During MWC 2023, Qualcomm told “01Net” that satellite video calls could arrive as early as 2026. An impressive leap when sending SMS is not yet a standard on the market.

If MWC 2023 was of course marked by a fundamental trend in connected glasses, particularly in the field of augmented reality, another more discreet trend has emerged: satellite communication via smartphone. .
At the MediaTek stand, you could attend, for example, a simulation of a satellite video call. Elsewhere, at the Qualcomm booth, our colleagues from 01Net he met Francesco Grilli, head of Snapdragon Satellite, the program that aims to democratize satellite communications on the phone.
The video call around the corner
At the moment, the different technologies presented are satisfied with an SOS from Apple, or with the sending of a simple SMS in a few seconds. We were also able to test it at MWC and the result is already very convincing with very reasonable latency. If Qualcomm waits until the end of the year to launch its offering, the San Diego firm is already imagining the future.
In fact, Francesco Grilli advances that “the next step will be audio and video communications”. The Italian engineer adds: “If all goes well, we will start to be able to communicate in this way at best from 2026.”
How is it possible ?
While we thought that a smartphone using satellites would require a large antenna, it turns out that this is not the case and that smartphones released in 2023 are quite capable of talking to these celestial objects. In this perspective, the video also arrives very quickly.

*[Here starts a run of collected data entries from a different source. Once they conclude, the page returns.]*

-- ==== Sys2Proof/Proofs/EngineInvariants.lean ====
section
/-! PROOF. Sys2Proof/Proofs/EngineInvariants.lean: what one step can do to the engines and to STATUS, said once (`step_follows`), and with
it that every step keeps both engines in order (R427) and STATUS telling the stream (R37, R380). -/

namespace Sys2Proof.Machine

open Sys2Proof

/-! ## Command words -/

theorem mode_of_decodeCommand {w : Word} {i : Instr} (h : decodeCommand w = some i) : i.mode = none := by
  unfold decodeCommand at h
  dsimp only at h
  repeat' split at h
  all_goals simp only [reduceCtorEq, Option.some.injEq] at h
  all_goals subst h; rfl

/-- The instructions that are no elements of the bitstream are the commands of R151. -/
theorem command_cases {i : Instr} (h : i.mode = none) :
    i = .encInit ∨ (∃ f, i = stepInstr f) ∨ i = .encSetDict ∨ i = .decInit ∨ i = .decStep ∨ i = .decSetDict ∨ i = .decSync ∨
      i = .endStream := by
  cases i
  case encStepNo => exact .inr (.inl ⟨.no, rfl⟩)
  case encStepPartial => exact .inr (.inl ⟨.partialFlush, rfl⟩)
  case encStepSync => exact .inr (.inl ⟨.sync, rfl⟩)
  case encStepFull => exact .inr (.inl ⟨.full, rfl⟩)
  case encStepFinish => exact .inr (.inl ⟨.finish, rfl⟩)
  case encStepBlock => exact .inr (.inl ⟨.block, rfl⟩)
  case encInit | encSetDict | decInit | decStep | decSetDict | decSync | endStream => simp
  all_goals exact absurd h nofun

/-! ## How the commands that move bytes end -/

/-- An ENC_STEP is refused, or ends from cursors it has moved (R388). -/
theorem encStep_cases (f : Flush) (s : State) : encStep f s = .next s.refuseCommand ∨
    ∃ e r res, s.stream = .enc e ∧ encStep f s = .next (s.finish r.io (.enc r.e) res) ∧
      EncStepEnd (e.Ok s.params) { e := e, io := s.io 0 0, params := s.params } f r res := by
  cases hs : s.stream with
  | enc e =>
    by_cases hallowed : encStepAllowed f e s.inLen = true
    · by_cases hr : s.rangesOk = true
      · obtain ⟨r, res, hstep, hend⟩ := encStep_ends hs hallowed hr
        exact .inr ⟨e, r, res, rfl, hstep, hend⟩
      · exact .inl (by simp only [encStep, hs, hallowed, hr]; rfl)
    · exact .inl (by simp only [encStep, hs, hallowed]; rfl)
  | none => exact .inl (by simp only [encStep, hs])
  | dec d => exact .inl (by simp only [encStep, hs])

/-- A DEC_STEP is refused, or ends from cursors it has moved (R400). -/
theorem execDecStep_cases {s : State} (hdec : s.DecOk) : execDecStep s = .next s.refuseCommand ∨
    ∃ (d : Dec) (r : DecRun) (res : Result), execDecStep s = .next (s.finish r.io (.dec r.d) res) ∧
      r.Good { d with started := true } (s.io 0 0) ∧ r.Ending d res := by
  cases hs : s.stream with
  | dec d =>
    by_cases hsync : d.mode = .sync
    · exact .inl (by simp only [execDecStep, hs, hsync, if_true])
    · by_cases hr : s.rangesOk = true
      · obtain ⟨res, r, hstep, hgood, hending⟩ := execDecStep_ends hs (hdec.dec d hs) hsync hr
        exact .inr ⟨d, r, res, hstep, hgood, hending⟩
      · exact .inl (by simp only [execDecStep, hs, hsync, hr]; rfl)
  | none => exact .inl (by simp only [execDecStep, hs])
  | enc e => exact .inl (by simp only [execDecStep, hs])

/-- A DEC_SYNC is refused, or ends with input consumed and nothing produced (R406). -/
theorem execDecSync_cases {s : State} (hdec : s.DecOk) : execDecSync s = .next s.refuseCommand ∨
    ∃ d res n, execDecSync s = .next (s.finish ((s.io 0 0).consume n) (.dec d) res) ∧ n ≤ (s.io 0 0).availIn ∧ d.Ok ∧
      (res = .ok ∨ res = .needMoreInput) := by
  cases hs : s.stream with
  | dec d =>
    by_cases hr : s.rangesOk = true
    · have hstarted : Dec.Ok { d with started := true } := { hdec.dec d hs with }
      obtain ⟨res, d', n, hsync, hn, hok, hres⟩ := DecRun.sync_ends (io := s.io 0 0) hstarted
      exact .inr ⟨d', res, n, by simp only [execDecSync, hs, hr, hsync]; rfl, hn, hok, hres⟩
    · exact .inl (by simp only [execDecSync, hs, hr]; rfl)
  | none => exact .inl (by simp only [execDecSync, hs])
  | enc e => exact .inl (by simp only [execDecSync, hs])

/-! ## Commands -/

/-- A command from `s` has ended at `t` (R380): none runs, the engine there is in order, and STATUS is what the result and the stream
make of it. -/
structure State.EndsAt (s t : State) : Prop where
  phase : t.phase = .idle
  params : t.params = s.params
  dec : ∀ d, t.stream = .dec d → d.Ok
  enc : ∀ e, t.stream = .enc e → e.Ok s.params
  status : ∃ res, t.status = Status.after res t.stream ∧ (res = .malformedStream → ∃ d, t.stream = .dec d ∧ d.mode = .bad)

theorem State.endsAt_complete (s : State) {c : StreamCtx} {res : Result} (hdec : ∀ d, c = .dec d → d.Ok)
    (henc : ∀ e, c = .enc e → e.Ok s.params) (hres : res ≠ .malformedStream) : s.EndsAt (s.complete c res) :=
  ⟨rfl, rfl, hdec, henc, res, rfl, fun h => absurd h hres⟩

theorem State.endsAt_completeDec (s : State) {d : Dec} {res : Result} (hd : d.Ok) (hres : res ≠ .malformedStream) :
    s.EndsAt (s.complete (.dec d) res) :=
  s.endsAt_complete (fun _ h => by cases h; exact hd) nofun hres

theorem State.endsAt_completeEnc (s : State) {e : Enc} {res : Result} (he : e.Ok s.params) (hres : res ≠ .malformedStream) :
    s.EndsAt (s.complete (.enc e) res) :=
  s.endsAt_complete nofun (fun _ h => by cases h; exact he) hres

theorem State.endsAt_finishDec (s : State) (io : Io) {d : Dec} {res : Result} (hd : d.Ok)
    (hres : res = .malformedStream → d.mode = .bad) : s.EndsAt (s.finish io (.dec d) res) :=
  ⟨rfl, rfl, fun _ h => by cases h; exact hd, nofun, res, rfl, fun h => ⟨d, rfl, hres h⟩⟩

theorem State.endsAt_finishEnc (s : State) (io : Io) {e : Enc} {res : Result} (he : e.Ok s.params) (hres : res ≠ .malformedStream) :
    s.EndsAt (s.finish io (.enc e) res) :=
  ⟨rfl, rfl, nofun, fun _ h => by cases h; exact he, res, rfl, fun h => absurd h hres⟩

section
variable {s : State} (hdec : s.DecOk) (henc : s.EncOk)
include hdec henc

theorem State.endsAt_refuseCommand : s.EndsAt s.refuseCommand := s.endsAt_complete hdec.dec henc (by decide)

theorem execEncInit_endsAt : ∃ t, execEncInit s = .next t ∧ s.EndsAt t := by
  unfold execEncInit
  split
  · next hcfg =>
    simp only [cfgOkEnc, cfgOkDec, Bool.and_eq_true, decide_eq_true_eq] at hcfg
    obtain ⟨⟨hlevel, -⟩, hwbits, -⟩ := hcfg
    have hfresh := Enc.ok_fresh hlevel (strategyOf (cfgStrategy s.cfg))
      ⟨hwbits, Nat.le_of_lt_succ (Nat.mod_lt (s.cfg.toNat / 256) (by decide))⟩ s.params
    have hend := s.endsAt_completeEnc hfresh (res := .ok) (by decide)
    exact ⟨_, rfl, hend.phase, hend.params, hend.dec, hend.enc, hend.status⟩
  · exact ⟨_, rfl, s.endsAt_complete hdec.dec henc (by decide)⟩

theorem execDecInit_endsAt : ∃ t, execDecInit s = .next t ∧ s.EndsAt t := by
  unfold execDecInit
  split
  · next hcfg =>
    simp only [cfgOkDec, Bool.and_eq_true, decide_eq_true_eq] at hcfg
    have hfresh := Dec.ok_fresh ⟨hcfg.1, Nat.le_of_lt_succ (Nat.mod_lt (s.cfg.toNat / 256) (by decide))⟩
      s.params.allowSingleCode s.freeCtr
    have hend := s.endsAt_completeDec hfresh (res := .ok) (by decide)
    exact ⟨_, rfl, hend.phase, hend.params, hend.dec, hend.enc, hend.status⟩
  · exact ⟨_, rfl, s.endsAt_complete hdec.dec henc (by decide)⟩

theorem encStep_endsAt (f : Flush) : ∃ t, encStep f s = .next t ∧ s.EndsAt t := by
  rcases encStep_cases f s with h | ⟨e, r, res, hs, h, hend⟩
  · exact ⟨_, h, State.endsAt_refuseCommand hdec henc⟩
  · have hres : res ≠ .malformedStream := by rcases hend.results with h | h | h <;> rw [h] <;> decide
    exact ⟨_, h, s.endsAt_finishEnc _ (hend.ok (henc e hs)) hres⟩

theorem execEncSetDict_endsAt : ∃ t, execEncSetDict s = .next t ∧ s.EndsAt t := by
  unfold execEncSetDict
  split
  · next e hs =>
    split
    · exact ⟨_, rfl, State.endsAt_refuseCommand hdec henc⟩
    · split
      · exact ⟨_, rfl, State.endsAt_refuseCommand hdec henc⟩
      · obtain ⟨hgood, hkept⟩ := EncRun.prime_end (r := { e := e, io := s.dictIo e, params := s.params })
        have hok := henc e hs
        have hprimed := (hgood.sound hok).ok (hgood.placed hok) (by rw [hkept.syms]; exact hok.syms)
        exact ⟨_, rfl, s.endsAt_completeEnc hprimed (by decide)⟩
  · exact ⟨_, rfl, State.endsAt_refuseCommand hdec henc⟩

theorem execDecStep_endsAt : ∃ t, execDecStep s = .next t ∧ s.EndsAt t := by
  rcases execDecStep_cases hdec with h | ⟨d, r, res, h, hgood, hending⟩
  · exact ⟨_, h, State.endsAt_refuseCommand hdec henc⟩
  · exact ⟨_, h, s.endsAt_finishDec _ hgood.ok fun hres => by rw [hres] at hending; exact hending⟩

theorem execDecSetDict_endsAt : ∃ t, execDecSetDict s = .next t ∧ s.EndsAt t := by
  unfold execDecSetDict
  split
  · next d hs =>
    split
    · exact ⟨_, rfl, State.endsAt_refuseCommand hdec henc⟩
    · split
      · exact ⟨_, rfl, State.endsAt_refuseCommand hdec henc⟩
      · exact ⟨_, rfl, s.endsAt_completeDec (Dec.ok_rememberAll _ (hdec.dec d hs)) (by decide)⟩
  · exact ⟨_, rfl, State.endsAt_refuseCommand hdec henc⟩

theorem execDecSync_endsAt : ∃ t, execDecSync s = .next t ∧ s.EndsAt t := by
  rcases execDecSync_cases hdec with h | ⟨d, res, n, h, -, hok, hres⟩
  · exact ⟨_, h, State.endsAt_refuseCommand hdec henc⟩
  · have hres : res ≠ .malformedStream := by rcases hres with h | h <;> rw [h] <;> decide
    exact ⟨_, h, s.endsAt_finishDec _ hok fun hm => absurd hm hres⟩

theorem execEndStream_endsAt : ∃ t, execEndStream s = .next t ∧ s.EndsAt t := by
  unfold execEndStream
  split
  · exact ⟨_, rfl, State.endsAt_refuseCommand hdec henc⟩
  · exact ⟨_, rfl, s.endsAt_complete nofun nofun (by decide)⟩

/-- Every command ends, with its engine in order (R380). -/
theorem exec_command_endsAt {i : Instr} (hi : i.mode = none) : ∃ t, exec i s = .next t ∧ s.EndsAt t := by
  rcases command_cases hi with rfl | ⟨f, rfl⟩ | rfl | rfl | rfl | rfl | rfl | rfl
  · exact execEncInit_endsAt hdec henc
  · rw [exec_stepInstr]; exact encStep_endsAt hdec henc f
  · exact execEncSetDict_endsAt hdec henc
  · exact execDecInit_endsAt hdec henc
  · exact execDecStep_endsAt hdec henc
  · exact execDecSetDict_endsAt hdec henc
  · exact execDecSync_endsAt hdec henc
  · exact execEndStream_endsAt hdec henc

end

/-! ## Host accesses -/

/-- The host has done nothing to the engine: the stream and STATUS are as they were, and so are the phase and the buffers' lengths, but
between commands, where a register may be written or a command started (R33 to R39). -/
structure State.SameEngine (s t : State) : Prop where
  params : t.params = s.params
  stream : t.stream = s.stream
  status : t.status = s.status
  phase : (t.phase = s.phase ∧ t.inLen = s.inLen ∧ t.outLen = s.outLen) ∨
    (s.phase = .idle ∧ ∀ c p, t.phase ≠ .decoding c p)

theorem State.SameEngine.refl (s : State) : s.SameEngine s := ⟨rfl, rfl, rfl, .inl ⟨rfl, rfl, rfl⟩⟩

/-- The engine after a reset (R451). -/
structure State.IsReset (t : State) : Prop where
  stream : t.stream = .none
  status : t.status = Status.reset
  phase : t.phase = .idle

theorem State.isReset_resetDfc (s : State) : s.resetDfc.IsReset := ⟨rfl, rfl, rfl⟩

theorem State.isReset_abandon (s : State) : s.abandon.IsReset := by
  unfold State.abandon
  split
  · split
    · exact s.isReset_resetDfc
    · split
      · exact ⟨rfl, rfl, rfl⟩
      · exact s.isReset_resetDfc
  · exact s.isReset_resetDfc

If a simple smartphone can talk to a satellite, this is explained by recent improvements in “ accelerometers, gyroscopes and magnetometers » From now on “integrated as standard”. Precise enough, these sensors allow for a margin of error of less than 20°. This allows you, by pointing your phone in the right direction, to communicate with the sky.

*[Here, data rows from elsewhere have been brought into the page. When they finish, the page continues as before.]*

/-- LENLENS takes the fields that are there whole and suspends, as the list of all fields does (R324). -/
theorem DecRun.readLenLens_eq : ∀ (lens : List (BitVec 3)) {n : Nat} {r : DecRun} {rest : List Bool}, r.d.hold < 2 ^ r.d.bits →
    lens.length < n → lens.length = r.d.ncode - r.d.have_ → r.stream ++ rest = lens.flatMap (fun v => bitsOf 3 v.toNat) →
    rest ≠ [] → DecRun.readLenLens n r = DecRun.takeLenLens lens r
  | [], _, _, _, _, _, _, henc, hne => absurd (List.append_eq_nil_iff.1 henc).2 hne
  | v :: vs, 0, _, _, _, hn, _, _, _ => absurd hn (Nat.not_lt_zero _)
  | v :: vs, n + 1, r, rest, hh, hn, hdue, henc, hne => by
    rw [List.length_cons] at hn hdue
    rw [DecRun.readLenLens, if_neg (by omega), DecRun.takeLenLens]
    by_cases ho : r.offers 3
    · have hthree : 3 ≤ r.stream.length := by rw [DecRun.length_stream]; exact ho
      have hfield : natOfBits (r.stream.take 3) = v.toNat := by
        have := congrArg (List.take 3) henc
        rw [List.take_append_of_le_length hthree, List.flatMap_cons, List.take_left' (length_bitsOf 3 _)] at this
        rw [this, natOfBits_bitsOf_of_lt v.isLt]
      have hdrop : r.stream.drop 3 ++ rest = vs.flatMap fun v => bitsOf 3 v.toNat := by
        have := congrArg (List.drop 3) henc
        rwa [List.drop_append_of_le_length hthree, List.flatMap_cons, drop_bitsOf_append] at this
      rw [DecRun.needBits_of_offers hh ho, DecRun.needBits_of_offers hh ho]
      dsimp only
      rw [DecRun.peekBits_holding, DecRun.dropBits_holding ho, hfield]
      refine DecRun.readLenLens_eq vs (rest := rest) (DecRun.after_hold_lt 3) (by omega) ?_ ?_ hne
      · show vs.length = r.d.ncode - (r.d.have_ + 1)
        omega
      · rw [← hdrop, ← DecRun.stream_after ho]
        rfl
    · rw [DecRun.needBits_of_not_offers hh ho, DecRun.needBits_of_not_offers hh ho]

/-! ## The decoder's action on part of an element -/

section
variable {r : DecRun} (hh : r.d.hold < 2 ^ r.d.bits)
include hh

theorem DecRun.onPart_more {ctx : WireContext} (hw : decodeWire ctx r.sight = .more) (hm : r.d.mode ≠ .lenLens) :
    r.onPart (decodeWire ctx r.sight) = some (.stop .needMoreInput r.drained) := by
  rw [hw]
  exact congrArg some (DecRun.partElement_eq hh hm)

/-- Part of an element that is read as fields of `n` bits in all (R181). -/
theorem DecRun.onPart_fields {ctx : WireContext} {n : Nat} (hw : decodeWire ctx r.sight = .more) (hm : r.d.mode ≠ .lenLens)
    (hno : ¬ r.offers n) (rest : DecRun → Act) : r.onPart (decodeWire ctx r.sight) = some (r.needBits n rest) := by
  rw [DecRun.onPart_more hh hw hm, DecRun.needBits_of_not_offers hh hno]

variable {s w e : Nat} {rest : List Bool} (hsight : r.sight = r.stream) (hne : rest ≠ [])
include hsight hne

/-- Part of a code-length symbol (R326). -/
theorem DecRun.onPart_cl (hm : r.d.mode = .codeLens) (hc : r.d.clcode.Proper) (hs : s < 19)
    (hentry : (r.d.clcode.entry s).isSome = true)
    (henc : r.stream ++ rest = r.d.clcode.bitsFor s ++ bitsOf (clExtra s) e) :
    r.onPart (decodeWire (.clSymbol r.d.clcode) r.sight) = some (actionOf (.cl s (clExtra s) e) r) := by
  have hpart := hc.peek_of_part hentry henc hne
  rw [DecRun.length_stream] at hpart
  rw [DecRun.cl_of_not_offers hh hs e (by unfold DecRun.offers; omega)]
  refine DecRun.onPart_more hh ?_ (by rw [hm]; nofun)
  rw [hsight, decodeWire, decodeCl]
  rcases hpart with ⟨hpeek, -⟩ | ⟨hpeek, -, -, hfield⟩
  · rw [hpeek]
  · rw [hpeek]
    dsimp only
    rw [hfield]

/-- Part of a literal/length symbol: of its code, or of a length's extra bits (R340, R342). -/
theorem DecRun.onPart_lit (hm : r.d.mode = .len) (hc : r.d.lencode.Proper) {i : Instr} (hi : i.shape = .lit s w e)
    (hentry : (r.d.lencode.entry s).isSome = true) (henc : r.stream ++ rest = r.d.lencode.bitsFor s ++ bitsOf w e) :
    r.onPart (decodeWire (.litSymbol r.d.lencode) r.sight) = some (actionOf (.lit s w e) r) := by
  have hs : s < 288 := by have := cases_of_shape_lit hi; omega
  rcases hc.peek_of_part hentry henc hne with ⟨hpeek, hlt⟩ | ⟨hpeek, hge, hlt, hfield⟩ <;> rw [DecRun.length_stream] at hlt
  · rw [DecRun.lit_of_not_offers hh hs w e (Nat.not_le.2 hlt)]
    exact DecRun.onPart_more hh (by rw [hsight, decodeWire, decodeLit, hpeek]) (by rw [hm]; nofun)
  · rw [DecRun.length_stream] at hge
    obtain ⟨hlo, hhi, hw⟩ : 257 ≤ s ∧ s ≤ 285 ∧ w = lenExtra.getD (s - 257) 0 := by
      rcases cases_of_shape_lit hi with h | h | ⟨hlo, hhi, hw, -⟩ | h
      · omega
      · omega
      · exact ⟨hlo, hhi, hw⟩
      · omega
    obtain ⟨c, rfl⟩ := Nat.exists_eq_add_of_le hlo
    rw [Nat.add_sub_cancel_left] at hw
    subst hw
    have hwire : decodeWire (.litSymbol r.d.lencode) r.sight = .symbolOnly (257 + c) (r.d.lencode.lengthOf (257 + c)) := by
      rw [hsight, decodeWire, decodeLit, hpeek]
      dsimp only
      rw [if_neg (by omega), if_neg (by omega), if_pos hhi, Nat.add_sub_cancel_left, hfield]
    rw [hwire, actionOf, if_neg (by omega), if_neg (by omega), if_pos hhi, Nat.add_sub_cancel_left]
    exact congrArg some (DecRun.symbolOnly_length hh hm e hge (Nat.not_le.2 hlt))

/-- Part of a distance symbol: of its code or of its extra bits (R343, R344). -/
theorem DecRun.onPart_dist (hm : r.d.mode = .dist) (hc : r.d.distcode.Proper) {i : Instr} (hi : i.shape = .dist s w e)
    (hentry : (r.d.distcode.entry s).isSome = true) (henc : r.stream ++ rest = r.d.distcode.bitsFor s ++ bitsOf w e) :
    r.onPart (decodeWire (.distSymbol r.d.distcode) r.sight) = some (actionOf (.dist s w e) r) := by
  rcases hc.peek_of_part hentry henc hne with ⟨hpeek, hlt⟩ | ⟨hpeek, hge, hlt, hfield⟩ <;> rw [DecRun.length_stream] at hlt
  · rw [DecRun.dist_of_not_offers hh w e (Nat.not_le.2 hlt)]
    exact DecRun.onPart_more hh (by rw [hsight, decodeWire, decodeDist, hpeek]) (by rw [hm]; nofun)
  · rw [DecRun.length_stream] at hge
    obtain ⟨hhi, hw⟩ : s < 30 ∧ w = distExtra.getD s 0 := by
      rcases cases_of_shape_dist hi with ⟨hhi, hw, -⟩ | h
      · exact ⟨hhi, hw⟩
      · omega
    subst hw
    have hwire : decodeWire (.distSymbol r.d.distcode) r.sight = .symbolOnly s (r.d.distcode.lengthOf s) := by
      rw [hsight, decodeWire, decodeDist, hpeek]
      dsimp only
      rw [if_pos hhi, hfield]
    rw [hwire, actionOf, if_pos hhi]
    exact congrArg some (DecRun.symbolOnly_distance hh hm e hge (Nat.not_le.2 hlt))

Undoubtedly, pointing out will continue to be an obligation: “When you make a phone call with your phone, you don’t point it. Modems and antennas are mobile and need to find antennas by themselves. This causes a large loss of energy and therefore limits the range of the signals. But if you narrow the transmit/receive beam to a specific point in the sky.”then the range increases the details of the engineer with01Net.
Clouds should not be able to overshadow these projects. Indeed, “the L band used by our partner Iridium extends from 1616 to 1626.5 MHz and rain or clouds have no effect on these frequencies» assures Francesco Grilli.
As you will have understood, by 2026, at the latest, we should begin to be able to experiment with the first video calls through a satellite. The uses for lost adventurers or construction workers in remote areas can be enormous.